True Contact is a collection of numerous interviews and includes compelling testimonial from an anonymous residential school survivor while he sat inside the Red Crow Community College — formerly the residential school known as St. Mary’s, which is located 30-kilometres south of Cardston.

 It also features comments from Ingrid Hess, a southern Alberta defense lawyer, who, in the last three years, has been working with First Nations who have made claims against the Canadian government for the abuse they received while attending residential schools. She says that many Aboriginals who become involved in the justice system are not criminally inclined but mask their trauma with chronic substance abuse, among other social problems.

“From the information I’ve been able to gleam from clients and other sources, many of those people (in the justice system) went to residential schools themselves or are children of residential school survivors and their lives have been very much impacted,” Hess said.

This is something which Crazybull has personal experience.
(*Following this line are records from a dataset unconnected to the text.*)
/-- Admit what can be admitted of the requests that wait, in order; no request goes ahead of one of an earlier round
(R356). -/
def Module.admitWaiting (m : Module) (p : Nat) : Module :=
  if !(m.ptn p).admitting then m
  else
    (((m.ptn p).requests.filter fun r => r.state == .waiting).foldl (fun (acc : Module × Option Nat) r =>
      match acc.2 with
      | some stuck => if r.round = stuck then ((acc.1.tryAdmit r).getD acc.1, acc.2) else acc
      | none => match acc.1.tryAdmit r with
        | some m => (m, none)
        | none => (acc.1, some r.round)) (m, none)).1.checkDrain

/-! ### Rounds (R356–R358) -/

/-- The nominal period of a partition in ns (R75, R357). -/
def Module.period (m : Module) (p : Nat) : Nat :=
  let us := (m.draft p).part.roundUs
  (if us = 0 then 250 else us) * 1000

/-- A window opens (R357); at the floor it is counted, with a notice in a real-time partition (R358). Requests that waited
for it join it (R359). -/
def Module.openWindow (m : Module) (p : Nat) : Module :=
  let P := m.period p
  let owed := (m.ptn p).rounds.owed
  let w := max (P - owed) (P / 4)
  let m := m.setPtn p fun x =>
    let rd : Rounds := { x.rounds with isOpen := true, openedAt := m.ltime, width := w
                                       shortened := if w < P then x.rounds.shortened + 1 else x.rounds.shortened }
    { x with rounds := rd, requests := updWhere (fun r => r.state == .held) (fun r => { r with state := .window }) x.requests }
  if P - owed ≤ P / 4 then
    let m := m.count (ptnR p 0xD0) 32 32
    if (m.draft p).part.mode = 1 then
      m.post 0x0304 (some p) (m.ptn p).rounds.num (leBytes 4 (m.ptn p).rounds.num ++ leBytes 4 (owed / 1000))
    else m
  else m

/-- The open window closes: its requests form a round, and are admitted in arrival order (R356). -/
def Module.closeWindow (m : Module) (p : Nat) : Module :=
  let x := (m.ptn p).rounds
  let n := (m.ptn p).requests.countP fun r => r.state == .window
  let m := m.setPtn p fun y =>
    let rd : Rounds := { y.rounds with isOpen := false, num := x.num + 1, lastN := n
                                       due := if n = 0 then y.rounds.due else y.rounds.due ++ [(x.num, m.ltime + m.period p, n, n)] }
    let close (r : Request) : Request := { r with state := .waiting, round := x.num }
    { y with rounds := rd, requests := updWhere (fun r => r.state == .window) close y.requests }
  m.admitWaiting p
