/-- A write to a table page (R310): combining entries of its lines are written back first, hot-row and window lines of them
are invalidated; it clears the poison of whole sectors (R319) and is charged (R311). -/
def Module.writeTable (m : Module) (s key : Nat) (bs : List Byte) : Module :=
  let lines := (List.range ((key + bs.length - 1) / 128 - key / 128 + 1)).map (key / 128 + ·)
  let m := lines.foldl (fun (m : Module) l => (m.writeBack s l).staleLine s l true) m
  ((m.store key bs).clearPoison key bs.length).chargeKey s key bs.length

/-- One row of an EDITION_WRITE into one copy that this member holds; the stack and shard page where space lacks (R165).
A row on a LOST page of this member is not written: it is served from the other copy (R114). -/
def Module.writeRow (m : Module) (table num : Nat) (g : RegionSt) (twin : Bool) (r : RowAt) (bs : List Byte) :
    Option (Nat × Nat) × Module :=
  match m.table table with
  | none => (none, m)
  | some x =>
    match (x.edition num).bind fun e => (if twin then e.twin else e.primary).bind fun l => l[r.page]? with
    | none => (none, m)
    | some page =>
      let c := if x.shares num page then m.cowPage x g num twin r.page page else (some page, m)
      match c.1 with
      | none => (some (r.stack, r.page), c.2)
      | some k =>
        if c.2.residency g k == .lost then (none, c.2) else (none, c.2.writeTable r.stack (g.pageKey k + r.off) bs)

/-- EDITION_WRITE on one member (R162–R165): every row goes into each copy of its shard held here, in order; the first
page that finds no space ends it. An input shorter than the rows named is refused, and nothing written (log entry 164, DESIGN
CHOICE). -/
def Module.writePart (m : Module) (c : Capsule) (x : Table) (data : List Byte) : Module × Nat :=
  let t := x.place
  let num := c.arg0.toNat / 2 ^ 32
  let first := c.arg1.toNat
  let count := c.arg2.toNat
  let b := t.rowBytes
  if !(x.editions.any fun e => e.num == num && e.state == .building) || decide (t.rows < first + count) ||
      decide (data.length < count * b) then (m, stAborted)
  else
    match m.regionNo x.ptn t.rgn with
    | none => (m, stAborted)
    | some g =>
      let row (acc : Module × Option (Nat × Nat)) (i : Nat) : Module × Option (Nat × Nat) :=
        let r := t.rowAt (first + i)
        let bs := slice data (i * b) b
        let one (acc : Module × Option (Nat × Nat)) (held twin : Bool) : Module × Option (Nat × Nat) :=
          match acc.2 with
          | some _ => acc
          | none =>
            if held then
              let w := acc.1.writeRow t.table num g twin r bs
              (w.2, w.1)
            else acc
        one (one acc (t.primaryOf m.member == some r.shard) false) (t.twinOf m.guildSize m.member == some r.shard) true
      let done := (List.range count).foldl row (m, none)
      match done.2 with
      | some (s, j) => (done.1.buildSpace x.ptn t.table num s j, stAborted)
      | none => (done.1, stOk)

/-- EDITION_SEAL on one member: every private page PRESENT, the edition SEALED (R162). -/
def Module.sealPart (m : Module) (c : Capsule) (x : Table) : Module × Nat :=
  let num := c.arg0.toNat / 2 ^ 32
  match x.editions.find? fun e => e.num == num && e.state == .building with
  | none => (m, stAborted)
  | some e =>
    let m := (e.pages.filter fun k => !x.shares num k).foldl (fun (m : Module) k => m.setResid x.ptn x.place.rgn k .present) m
    ((m.setEdition x.place.table num fun y => { y with state := .sealed }).checkRebuilds.checkReady, stOk)

/-- An edition becomes NONE on this member: its pages that no other edition maps are released (R162, R170). The number of
pages freed goes with the module. -/
def Module.dropEdition (m : Module) (x : Table) (e : Edition) : Module × Nat :=
  let ks := e.pages.filter fun k => !x.shares e.num k
  let m := m.setTable x.place.table fun y => { y with editions := y.editions.filter fun z => z.num != e.num }
  match m.regionNo x.ptn x.place.rgn with
  | none => (m, 0)
  | some g => (m.freePages x.ptn g ks, ks.length)

/-- EDITION_DISCARD on one member (R162). -/
def Module.discardPart (m : Module) (c : Capsule) (x : Table) : Module × Nat :=
  let num := c.arg0.toNat / 2 ^ 32
  match x.editions.find? fun e => e.num == num && (e.state == .building || e.state == .sealed) with
  | none => (m, stAborted)
  | some e => ((m.dropEdition x e).1.checkRebuilds.checkReady, stOk)

/-- An edition command's part on this member: refused where the table is not placed in the command's partition (R163);
nothing to do on a member that holds no copy. -/
def Module.editionPart (m : Module) (c : Capsule) (data : List Byte) : Module × Nat :=
  match m.table (editionTable c) with
  | none => (m, stAborted)
  | some x =>
    if x.ptn ≠ c.ptn.toNat % 8 then (m, stAborted)
    else if !m.holds x.place then (m, stOk)
    else match c.opc.toNat with
      | 0x40 => m.beginPart c x
      | 0x41 => m.writePart c x data
      | 0x42 => m.sealPart c x
      | _ => m.discardPart c x

/-- The rows or image that input entry 0 brings: fetched, or inline (R350). -/
def payloadOf (c : Capsule) (data : List Byte) : List Byte :=
  match inputsOf c with
  | [] => []
  | e :: _ => if e.inl then slice c.inl e.addr e.len else data.take e.len

/-- An edition command on its admitting member: a refusal ends it here; otherwise every holding member does its part. A
SEAL's own part ends with EDITION_SEAL_DONE. -/
def Module.editionRun (m : Module) (c : Capsule) (data : List Byte) : Module :=
  let r := m.editionPart c (payloadOf c data)
  if r.2 ≠ 0 then r.1.complete (c.ptn.toNat % 8) c.reqid r.2
  else r.1.spread c (payloadOf c data) (c.opc == 0x42) stOk 0

def execEditionBegin (qp : Nat) (c : Capsule) (s : State) : Host.Outcome State Fault Refusal :=
  s.on fun m => m.capsule 0x40 qp c [] Module.editionRun

/-- The table's region denies the queue pair the write (R488). -/
def Module.rowsDenied (m : Module) (qp : Nat) (c : Capsule) : Option (Nat × Nat) :=
  match m.qp qp, m.table (editionTable c) with
  | some q, some x =>
    let M := queueMaster q.ptn q.aclass
    if x.ptn == c.ptn.toNat % 8 && !m.allowed tcRegion x.place.rgn x.ptn M permWrite then some (M, x.place.rgn) else none
  | _, _ => none

/-- EDITION_WRITE: rows are written under the grants of the queue pair they arrive on (log entry 21, DEDUCED). -/
def execEditionWrite (qp : Nat) (c : Capsule) (rows : List Byte) (s : State) : Host.Outcome State Fault Refusal :=
  s.on fun m =>
    match m.takesCapsules qp && c.opc == 0x41 && (capsuleFault c).isNone, m.rowsDenied qp c with
    | true, some (M, rgn) =>
      let p := c.ptn.toNat % 8
      ((m.count (ctrR 0x078) 0 32).deny p M tcRegion rgn permWrite).answerDirect
        { own := some (deliveryOf qp c), recv := m.member, capsule := c } stFaultAccess 0
    | _, _ => m.capsule 0x41 qp c rows Module.editionRun

def execEditionSeal (qp : Nat) (c : Capsule) (s : State) : Host.Outcome State Fault Refusal :=
  s.on fun m => m.capsule 0x42 qp c [] Module.editionRun

def execEditionDiscard (qp : Nat) (c : Capsule) (s : State) : Host.Outcome State Fault Refusal :=
  s.on fun m => m.capsule 0x43 qp c [] Module.editionRun

/-- The EDITION_WRITEs of a table that this member has admitted and that have not completed. -/
def Module.openWrites (m : Module) (p table : Nat) : List Word :=
  ((m.ptn p).waitCmds.filter fun y => y.capsule.opc == 0x41 && editionTable y.capsule == table).map (·.capsule.reqid)

/-- Another member's EDITION_SEAL: this member's part, at once or, where EDITION_WRITEs that it admitted before are not complete,
once they are (R167). -/
def Module.sealFor (m : Module) (src : Nat) (c : Capsule) : Module :=
  let p := c.ptn.toNat % 8
  let ws := m.openWrites p (editionTable c)
  if ws.isEmpty then
    let r := m.editionPart c []
    r.1.sendTo src 0 (.reply c [] r.2 0)
  else m.setPtn p fun x => { x with seals := x.seals ++ [(c, src, ws)] }

/-- EDITION_SEAL_DONE: this member's part of a seal ends once every EDITION_WRITE of the table that it admitted before it has
completed (R167): of its own seal, or of another member's. -/
def execEditionSealDone (ptn : PtnId) (reqid : Word) (s : State) : Host.Outcome State Fault Refusal :=
  s.on fun m =>
    match (m.ptn ptn).waitCmds.find? fun x => x.capsule.reqid == reqid && x.capsule.opc == 0x42 with
    | some x =>
      let before := (m.ptn ptn).waitCmds.takeWhile fun y => y.capsule.reqid != reqid
      if before.any fun y => y.capsule.opc == 0x41 && editionTable y.capsule == editionTable x.capsule then m
      else (m.setWait ptn reqid fun y => { y with mine := false }).settleCmd ptn reqid
    | none =>
      match (m.ptn ptn).seals.find? fun x => x.1.reqid == reqid with
      | none => m
      | some (c, src, ws) =>
        if ws.any (m.openWrites ptn (editionTable c)).contains then m
        else (m.setPtn ptn fun x => { x with seals := x.seals.filter fun y => y.1.reqid != reqid }).sealFor src c

/-! ### EDITION_FLIP (R169, R284) -/

/-- EDITION_FLIP on its admitting member: refused for a table that this partition does not place (R163) or that a guild
graph names as NBR or WGT (R284); otherwise it goes to the warden. -/
def Module.flipRun (m : Module) (c : Capsule) (_ : List Byte) : Module :=
  let p := c.ptn.toNat % 8
  let t := editionTable c
  let graphs := (m.ptn p).ggraphs.any fun g => (g.tables.drop 1).contains t
  let placed := ((m.table t).map fun x => x.ptn == p).getD false
  if !placed || graphs then m.complete p c.reqid stAborted
  else m.askWarden c (.flip t (c.arg0.toNat / 2 ^ 32)) c.arg1.toNat

def execEditionFlip (qp : Nat) (c : Capsule) (s : State) : Host.Outcome State Fault Refusal :=
  s.on fun m => m.capsule 0x44 qp c [] Module.flipRun
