/-- SESSION_OPEN after BOOT, with 6,203 operand bytes and the identity seed present, completes whatever its signature: signed by a key of
the role-key set, with fewer than 16 sessions, it answers OK and opens exactly one session, under a non-zero identifier that begins the
answer of 6,203 bytes, with the role mask of that key and counter 0; with 16 sessions it answers FULL; signed by no such key it answers
AUTH, opens none, and posts SESSION_FAIL. SESSION_CLOSE of 20 operand bytes completes whatever its counter and tag: where the session
authorises it (its counter above the last and its tag valid) it answers OK and ends that session alone; where the check fails it answers
AUTH, and every session stays. No register but the mailbox's changes. -/
def Obligations.HostSessions : Prop :=
  ∀ (m : Module) (r : MbReq), SparseWf regDefault m.regs → m.pwr.input = true → m.mbRequest = some r → m.asy.locked = true →
    m.asy.down = false →
    (r.op = 3 → m.asy.seedErased = false → r.operands.length = 6203 →
      Completes .sessionOpen m fun m' =>
        match m.asy.roles.find? fun k => (sha3 k.2).take 8 == slice r.operands 1568 8 &&
          Config.mldsaVerify k.2 (slice r.operands 0 1568 ++ leBytes 16 Config.serial.toNat) (slice r.operands 1576 4627) with
        | some k =>
          if m.asy.sessions.length < 16 then
            m'.asy.mbResult = 0 ∧ m'.mbAnswer.length = 6203 ∧
            (∃ x : Session, x.id ≠ 0 ∧ x.role = k.1 ∧ x.counter = 0 ∧ x.signer = sha3 k.2 ∧ m'.mbAnswer.take 8 = leBytes 8 x.id.toNat ∧
              m'.asy.sessions = (m.asy.sessions.filter fun y => y.id != x.id) ++ [x]) ∧
            m' = { m with regs := m'.regs, free := m'.free, asy := { m.asy with mbResult := 0, lastGo := m.ltime, drbg := m.asy.drbg + 1, sessions := m'.asy.sessions } }
          else m' = { m with regs := m'.regs, asy := { m.asy with mbResult := 5, lastGo := m.ltime } }
        | none =>
          m'.asy = { m.asy with mbResult := 3, lastGo := m.ltime } ∧ PostsOne m m' 3 0x0604 none 0 (slice r.operands 1568 8 ++ leBytes 1 1) ∧
          m' = { m with regs := m'.regs, asy := m'.asy, ctr := m'.ctr }) ∧
    (r.op = 4 → r.operands.length = 20 →
      Completes .sessionClose m fun m' =>
        if m.sessionFault r.session (fieldAt r.operands 0 4) (slice r.operands 4 16) (r.header ++ r.operands.take 4) = none then
          m' = { m with regs := m'.regs, asy := { m.asy with mbResult := 0, lastGo := m.ltime, sessions := m.asy.sessions.filter fun y => y.id != r.session } }
        else
          m'.asy = { m.asy with mbResult := 3, lastGo := m.ltime } ∧ m'.ctr.posted.length = m.ctr.posted.length + 1 ∧
          m' = { m with regs := m'.regs, asy := m'.asy, ctr := m'.ctr, free := m'.free })

/-- TAMPER and a failed entropy test on a powered module, and ZEROISE under a session that holds the role ZEROISE: no session, no link
key, no generator state, no stack-mapping key, no generator seed and no byte of memory is left, no cache or combining line is
left, no live instance is left, ASY_STATE.ZEROISED reads 1, and the module is FAULTED and in no membership (a module in OFF stays in OFF,
R499). TAMPER also sets ASY_STATE.TAMPER. The identity seed is erased by KIND 1, FULL, and by nothing else. ZEROISE of 21 operand bytes
completes whatever its session: under one that authorises it and holds the role it answers OK once it has wiped; under one without
the role, or whose check fails, it answers AUTH and wipes nothing. -/
def Obligations.ZeroisationWipesEverySecret : Prop :=
  let wiped (m m' : Module) (kind : Nat) : Prop :=
    m'.asy.sessions = [] ∧ m'.asy.drbg = 0 ∧ m'.asy.hashKey = 0 ∧ m'.asy.zeroised = true ∧
    m'.asy.seedErased = (m.asy.seedErased || kind == 1) ∧ m'.mem = [] ∧
    (∀ x ∈ m'.fab.ports, x.keyTx = [] ∧ x.keyRx = []) ∧ (∀ q ∈ m'.querns, q.hrc = [] ∧ q.win = [] ∧ q.comb = []) ∧
    (∀ h ∈ m'.halls, h.cache = [] ∧ h.entries = []) ∧ (∀ b ∈ m'.benches, b.seed = 0 ∧ b.busy = none) ∧
    m'.insts = [] ∧ m'.guild.joined = 0 ∧ m'.pwr.mode = (if m.pwr.mode = .off then .off else .faulted)
  ∀ m : Module,
    (∀ sensor : Byte, m.pwr.input = true → Completes (.tamper sensor) m fun m' => wiped m m' 0 ∧ m'.asy.tamper = true) ∧
    (m.pwr.input = true → Completes .entropyTestFail m fun m' => wiped m m' 0 ∧ m'.asy.tamper = m.asy.tamper) ∧
    (∀ sensor : Byte, m.pwr.input = false → Leaves (.tamper sensor) m m ∧ Leaves .entropyTestFail m m) ∧
    ∀ r : MbReq, m.pwr.input = true → m.asy.down = false → m.mbRequest = some r → r.op = 5 → m.asy.locked = true →
      r.operands.length = 21 → fieldAt r.operands 0 1 ≤ 1 →
      Completes .zeroise m fun m' =>
        if m.sessionFault r.session (fieldAt r.operands 1 4) (slice r.operands 5 16) (r.header ++ r.operands.take 5) = none then
          if (m.sessionRole r.session).testBit 1 then wiped m m' (fieldAt r.operands 0 1) ∧ m'.asy.mbResult = 0
          else m'.asy.mbResult = 3 ∧ m'.mem = m.mem ∧ m'.pwr = m.pwr ∧ m'.insts = m.insts ∧
            m'.asy.zeroised = m.asy.zeroised ∧ m'.asy.seedErased = m.asy.seedErased
        else m'.asy = { m.asy with mbResult := 3, lastGo := m.ltime } ∧ m'.mem = m.mem ∧ m'.pwr = m.pwr ∧ m'.insts = m.insts

/-- SIGNERS_LOAD at step 5 of BOOT, with a key of 2,592 bytes, completes: where the prefix of the key's digest is new and there are fewer
than 8 keys it answers OK, adds the key, and extends hallmark 6 with its digest under R475; a key whose prefix is there already answers
DUPLICATE, and a ninth key FULL, and neither changes a key set or a hallmark. ROLES_LOAD, with a mask and a key of 2,592 bytes, does
likewise with 16 keys: it adds the key with its mask and extends hallmark 7 twice. With FINAL the load ends BOOT as R473 step 6 says. Outside step 5 of BOOT either answers STATE. PACKAGE_LOAD in BOOT before FINAL stores its bytes at their offset in the
package and nowhere else, and answers OK; with FINAL, and nothing else to store, BOOT stands at step 5 or the module is FAULTED with a
FAIL code; outside BOOT it answers STATE. No register but the mailbox's changes. -/
def Obligations.KeySetAndPackageLoads : Prop :=
  ∀ (m : Module) (r : MbReq), SparseWf regDefault m.regs → Memory.wf m.mem → m.pwr.input = true → m.asy.down = false →
    m.mbRequest = some r → m.asy.locked = false →
    let known (l : List (List Byte)) (k : List Byte) : Bool := l.any fun x => (sha3 x).take 8 == (sha3 k).take 8
    let step5 : Prop := m.pwr.mode = .boot ∧ m.asy.bootstep = 5
    let ended (m' : Module) : Prop :=
      m'.pwr.mode = (if r.flags = 1 then .training else .boot) ∧ m'.asy.locked = decide (r.flags = 1) ∧ m'.asy.bootstep = (if r.flags = 1 then 6 else 5)
    let answers (m' : Module) (result : Nat) : Prop := m' = { m with regs := m'.regs, asy := { m.asy with mbResult := result, lastGo := m.ltime } }
    (r.op = 6 → step5 → r.operands.length = 2592 →
      Completes .signersLoad m fun m' =>
        if known m.asy.signers r.operands then answers m' 4
        else if 8 ≤ m.asy.signers.length then answers m' 5
        else
          m'.asy.mbResult = 0 ∧ m'.asy.signers = m.asy.signers ++ [r.operands] ∧ ended m' ∧
          m'.asy.hallmarks = m.asy.hallmarks.set 6 (sha3 (m.asy.hallmarks.getD 6 [] ++ sha3 r.operands)) ∧
          m'.mem = m.mem ∧ m'.asy.roles = m.asy.roles ∧ ∀ b, b < asyR 0x1000 ∨ asyR 0x3000 ≤ b → m'.reg b = m.reg b) ∧
    (r.op = 7 → step5 → r.operands.length = 2593 → fieldAt r.operands 0 1 ≤ 3 →
      Completes .rolesLoad m fun m' =>
        if known (m.asy.roles.map Prod.snd) (r.operands.drop 1) then answers m' 4
        else if 16 ≤ m.asy.roles.length then answers m' 5
        else
          m'.asy.mbResult = 0 ∧ m'.asy.roles = m.asy.roles ++ [(BitVec.ofNat 8 (fieldAt r.operands 0 1), r.operands.drop 1)] ∧ ended m' ∧
          m'.asy.hallmarks.getD 7 [] =
            (if 7 < m.asy.hallmarks.length then
              sha3 (sha3 (m.asy.hallmarks.getD 7 [] ++ sha3 (r.operands.drop 1)) ++ (leBytes 1 (fieldAt r.operands 0 1) ++ leBytes 63 0))
            else []) ∧
          m'.mem = m.mem ∧ m'.asy.signers = m.asy.signers ∧ ∀ b, b < asyR 0x1000 ∨ asyR 0x3000 ≤ b → m'.reg b = m.reg b) ∧
    (¬ step5 →
      (r.op = 6 → Completes .signersLoad m fun m' => answers m' 2) ∧
      (r.op = 7 → Completes .rolesLoad m fun m' => answers m' 2)) ∧
    (r.op = 8 → m.pwr.mode = .boot → m.asy.pkgFinal = false → 4 ≤ r.operands.length → fieldAt r.operands 0 4 + (r.operands.length - 4) ≤ 3145728 →
      (r.flags = 0 →
        Completes .packageLoad m fun m' =>
          m'.asy.mbResult = 0 ∧ (∀ i, i < r.operands.length - 4 → m'.mem.read (packageBase + fieldAt r.operands 0 4 + i) = r.operands.getD (4 + i) 0) ∧
          (∀ a, (a < packageBase + fieldAt r.operands 0 4 ∨ packageBase + fieldAt r.operands 0 4 + (r.operands.length - 4) ≤ a) →
            m'.mem.read a = m.mem.read a) ∧
          m'.asy.pkgLen = max m.asy.pkgLen (fieldAt r.operands 0 4 + (r.operands.length - 4)) ∧ m'.pwr = m.pwr ∧
          m' = { m with mem := m'.mem, asy := m'.asy, regs := m'.regs }) ∧
      (r.flags = 1 →
        Completes .packageLoad m fun m' =>
          m'.asy.mbResult = 0 ∧ m'.asy.pkgFinal = true ∧
          (m'.pwr.mode = .boot ∧ m'.asy.bootstep = 5 ∨ m'.pwr.mode = .faulted ∧ (m'.asy.bootstep = 2 ∨ m'.asy.bootstep = 4) ∧ m'.asy.fail ≠ 0))) ∧
    (r.op = 8 → m.pwr.mode ≠ .boot →
      Completes .packageLoad m fun m' => answers m' 2)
Her grandmother, a residential school survivor, suffered from substance abuse and Crazybull believes this also contributed to her own biological mother’s substance abuse problems.

 “The way people learn to parent is by their own parents so we can see that trauma is being past down generation-to-generation,” she said.

While the lack of understanding of residential schools, and subsequent issues, revealed in True Contact is something that Crazybull says can be partially attributed to inadequate education in school systems, she also concedes that it is rarely spoken about by the Aboriginal community.

“There is a lot of shame that comes from being a resident of a residential school and there are still people being greatly affected by the things they’ve experienced so it’s very hard to speak about for obvious reasons,” she said.

Yet, Crazybull hopes the broader community will gain more understanding and empathy towards Aboriginal people through projects like True Contact.

“I think it is good for the community to be informed because residential schools have ultimately affected our community,” she said. “People should be properly educated and gain awareness about these issues.”

True Contact opened Nov. 8 at the Potemkin Art Gallery in Lethbridge and it was also aired on CKXU 88.3 FM. Crazybull received a grant from the National Campus and Community Radio Association, which is a program of the Truth and Reconciliation Commission and the Department of Aboriginal Affairs and Northern Development. True Contact: Resonating Reconciliation in Southern Alberta can be heard by visiting, www.ncra.ca/resonating.